December the twenty-sixth came in brightly shining through our manila blinds, waking Jay from a deep sleep. As he awoke his first thought was it's time. He gently nudged me to wake up. As I opened my eyes, he whispered can you fix me something to eat so I can take my meds. Then he reminded me he needed to get ready to go to the emergency room. Sluggishly I asked him to give me a minute, I told him I needed to lie there a little longer, but deep down I really needed to hear GOD. I needed to hear what GOD had to say about this. I needed him to give me peace about the situation, I desperately needed Father GOD to tell me things would be alright as he had done so many times before. As I lay there anxiously waiting for something to hold onto. A song arose in my heart that at that moment gave me the sense that everything would be alright. I lifted up with a slight bounce in my step. Though I was still nervous about the whole hospital thing, knowing that we were up against unprecedented times, COVID 19 we wee both unsure of what that would bring. So to reassure him that it was going to be alright, I shared with him the song the LORD laid upon my heart. The song was one by Pastor Shirley Caesar called I'll do it again" played loudly in my mind. He didn't respond. For me once the melody played in my heart and mind a burst of faith did too. Deep inside I knew everything would be alright.

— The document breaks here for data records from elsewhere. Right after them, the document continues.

/-! ### The truth of a lane -/

/-- A lane of a valid mask is the mask byte of its truth (R22). -/
theorem lane_eq_maskByte {m : Word} (hm : validMask m = true) {i : Nat} (hi : i < 8) :
    lane m i = maskByte (laneTrue m i) := by
  rcases (validMask_iff m).mp hm i hi with h | h
  · rw [laneTrue, h]
    rfl
  · rw [laneTrue, h]
    rfl

/-- A lane that holds a mask byte has the truth it was made from. -/
theorem laneTrue_of_lane_eq {m : Word} {i : Nat} {c : Bool} (h : lane m i = maskByte c) : laneTrue m i = c := by
  rw [laneTrue, h]
  cases c <;> rfl

section
variable {a b : Word} (ha : validMask a = true) (hb : validMask b = true) {i : Nat} (hi : i < 8)
include ha hi

theorem laneTrue_not : laneTrue (~~~a) i = !laneTrue a i :=
  laneTrue_of_lane_eq (by rw [lane_not a hi, lane_eq_maskByte ha hi, maskByte_not])

include hb

theorem laneTrue_and : laneTrue (a &&& b) i = (laneTrue a i && laneTrue b i) :=
  laneTrue_of_lane_eq (by rw [lane_and, lane_eq_maskByte ha hi, lane_eq_maskByte hb hi, maskByte_and])

theorem laneTrue_or : laneTrue (a ||| b) i = (laneTrue a i || laneTrue b i) :=
  laneTrue_of_lane_eq (by rw [lane_or, lane_eq_maskByte ha hi, lane_eq_maskByte hb hi, maskByte_or])

theorem laneTrue_xor : laneTrue (a ^^^ b) i = (laneTrue a i ^^ laneTrue b i) :=
  laneTrue_of_lane_eq (by rw [lane_xor, lane_eq_maskByte ha hi, lane_eq_maskByte hb hi, maskByte_xor])

end

/-! ### Lanes of any words -/

/-- The complement of a lane is its distance to 255, mask or not. -/
theorem lane_not_toNat (a : Word) {i : Nat} (hi : i < 8) : (lane (~~~a) i).toNat = 255 - (lane a i).toNat := by
  rw [lane_not a hi, BitVec.toNat_not]

/-- Where the mask is all ones the lane of A passes and that of B is cleared; where it is all zeros, the reverse. -/
theorem lane_selWord {m : Word} (hm : validMask m = true) (a b : Word) {i : Nat} (hi : i < 8) :
    lane (selWord m a b) i = if lane m i = 0xFF then lane a i else lane b i := by
  have hones (x : Byte) : x &&& 255#8 = x := BitVec.and_allOnes
  rw [selWord, lane_or, lane_and, lane_and, lane_not m hi]
  rcases (validMask_iff m).mp hm i hi with h | h
  · simp [h, hones]
  · simp [h, hones]

/-! ### What the commands that read M answer -/

/-- A command other than CLRSTAT completes when M is a mask, whether it reads M or not. -/
theorem completesWith_of_validMask {i : Instr} {s : State} (hc : i ≠ .clrstat) (hv : validMask s.ports.opm = true) :
    completesWith i s (Reference.resultWord i s.readStatus s.ports.opa s.ports.opb s.ports.opm) :=
  exec_eq_complete hc fun _ => hv

/-- A command that reads an M that is no mask raises INVMASK, in the words of the claims. -/
theorem raisesInvmask_of_not_validMask {i : Instr} {s : State} (hr : readsM i = true)
    (hinv : validMask s.ports.opm = false) : raisesInvmask i s :=
  raisesInvmask_of_next (exec_eq_raiseInvmask hr hinv)

/-- Settles O36: the four commands are lane-wise, so they complete; on valid masks every lane is a mask byte, and the
bitwise operations on mask bytes are the Boolean ones. -/
theorem bitwiseLogic : Obligations.BitwiseLogic :=
  ⟨rfl, rfl, rfl, rfl, fun s =>
    ⟨completesWith_of_isLanewise s rfl, completesWith_of_isLanewise s rfl, completesWith_of_isLanewise s rfl,
      completesWith_of_isLanewise s rfl, fun _ hi => lane_not_toNat _ hi,
      fun ha hb _ hi => ⟨laneTrue_and ha hb hi, laneTrue_or ha hb hi, laneTrue_xor ha hb hi, laneTrue_not ha hi⟩⟩⟩

/-- Settles O37: a valid M lets SEL complete and chooses each lane; an invalid one raises INVMASK. -/
theorem selectByMask : Obligations.SelectByMask :=
  ⟨rfl, fun _ =>
    ⟨fun hv => ⟨_, completesWith_of_validMask (by decide) hv, rfl, fun _ hi => lane_selWord hv _ _ hi⟩,
      raisesInvmask_of_not_validMask rfl⟩⟩

/-- Settles O38: a valid M lets MCHK complete, with M as its result; an invalid one raises INVMASK. -/
theorem maskCheckReturnsMask : Obligations.MaskCheckReturnsMask :=
  ⟨rfl, fun _ => ⟨completesWith_of_validMask (by decide), raisesInvmask_of_not_validMask rfl⟩⟩

end Sys2Proof.Machine
end

section
/-! Lane-wise unsigned minimum and maximum (spec/44_minmax.md R80, R81). -/

namespace Sys2Proof.Machine

/-! ### The lanes of minima and maxima -/

/-- The smaller of two lanes fits in a lane, so storing it loses nothing. -/
theorem lane_minWord_toNat (a b : Word) {i : Nat} (hi : i < 8) :
    (lane (minWord a b) i).toNat = min (lane a i).toNat (lane b i).toNat := by
  rw [minWord, lane_lanewise _ hi, BitVec.toNat_ofNat]
  exact Nat.mod_eq_of_lt (min_lt_of_left_lt (lane a i).isLt)

/-- The larger of two lanes fits in a lane, so storing it loses nothing. -/
theorem lane_maxWord_toNat (a b : Word) {i : Nat} (hi : i < 8) :
    (lane (maxWord a b) i).toNat = max (lane a i).toNat (lane b i).toNat := by
  rw [maxWord, lane_lanewise _ hi, BitVec.toNat_ofNat]
  exact Nat.mod_eq_of_lt (max_lt (lane a i).isLt (lane b i).isLt)

/-- Settles O39: MIN and MAX are lane-wise, so they complete in every state, and the lanes of their results are the
unsigned minima and maxima. -/
theorem minMaxPerLane : Obligations.MinMaxPerLane :=
  ⟨rfl, rfl, fun s => ⟨_, _, completesWith_of_isLanewise s rfl, completesWith_of_isLanewise s rfl,
    fun _ hi => ⟨lane_minWord_toNat _ _ hi, lane_maxWord_toNat _ _ hi⟩⟩⟩

end Sys2Proof.Machine
end

section
/-! Lane-wise logical shifts and population count (spec/45_shift_count.md R83 to R85). -/

namespace Sys2Proof.Machine

/-! ### The lanes of a shifted word -/

/-- A lane times 2ⁿ, stored modulo 256, is the lane shifted left as a byte, whatever n is. -/
theorem lane_shlWord (n : Nat) (a : Word) {i : Nat} (hi : i < 8) : lane (shlWord n a) i = lane a i <<< n := by
  rw [shlWord, lane_lanewise _ hi]
  apply BitVec.eq_of_toNat_eq
  rw [BitVec.toNat_ofNat, BitVec.toNat_shiftLeft, Nat.shiftLeft_eq, Nat.mod_mod]

/-- A lane divided by 2ⁿ is the lane shifted right as a byte, whatever n is. -/
theorem lane_shrWord (n : Nat) (a : Word) {i : Nat} (hi : i < 8) : lane (shrWord n a) i = lane a i >>> n := by
  rw [shrWord, lane_lanewise _ hi, ← Nat.shiftRight_eq_div_pow, ← BitVec.toNat_ushiftRight, BitVec.ofNat_toNat,
    BitVec.setWidth_eq]

/-! ### Counting one bits -/

/-- The elements a test keeps are counted by adding up its answers as numbers. -/
theorem length_filter_eq_sum_toNat {α : Type} (p : α → Bool) (l : List α) :
    (l.filter p).length = (l.map fun x => (p x).toNat).sum := by
  induction l with
  | nil => rfl
  | cons x l ih => cases hx : p x <;> simp [hx, ih, Nat.add_comm]

theorem popcount_le (x : Byte) : popcount x ≤ 8 := List.length_filter_le _ _

/-- The one bits of lane i are those of bits 8i to 8i+7 of the word. -/
theorem popcount_lane (a : Word) (i : Nat) :
    popcount (lane a i) = ((List.range 8).map fun j => (a.getLsbD (8 * i + j)).toNat).sum := by
  rw [popcount, length_filter_eq_sum_toNat]
  refine congrArg List.sum (List.map_congr_left fun j hj => ?_)
  rw [lane_getLsbD, decide_eq_true (List.mem_range.mp hj), Bool.true_and]

/-- A count of at most 8 fits in a lane, so storing it loses nothing. -/
theorem lane_pcntWord_toNat (a : Word) {i : Nat} (hi : i < 8) :
    (lane (pcntWord a) i).toNat = popcount (lane a i) := by
  have hle : popcount (lane a i) ≤ 8 := popcount_le _
  rw [pcntWord, lane_lanewise _ hi, BitVec.toNat_ofNat]
  exact Nat.mod_eq_of_lt (by omega)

Over the years GOD through Holy Spirit has given me a song as confirmation things were going to work out. So when I heard this song there was no doubt in my mind that he would do it again. So I sat up in the middle of the bed and started to sing the song to him as assisted him in the things he needed to get done to prepare for the paramedics. First I fixed his oatmeal just the way he liked it, then I helped him get dressed and into the wheelchair. As I rolled him into the living room he, our baby girl, and I talked as we awaited the ambulance arrival. From that day to this one it still haunts me that I had no clue this was it. Only GOD knows what I would have done had I known it was.
Once it arrived the paramedics came in and started to take his vital signs. While they were working on him he looked up at me and said "bae go ahead and get dressed" so we can arrive at the hospital at the same time. Suddenly one of the paramedics lifted up his head and looked at my husband and said. She can't go. I will never forget the look on his face. She can't go, he asked? No, the paramedic replied, the only way anyone can go into the hospital is if the patient is at death doors. They continued one prepping him.
YOU ARE READING
Diary of an angry widow
Non-FictionWhy me? Why my husband? What did I do wrong? Get ready for a up, close and personal look at widowhood. A real raw experience of widowhood after 19 years of marital bliss. Grab a box of tissue, a notepad for thoughts, and share with a friend as I ca...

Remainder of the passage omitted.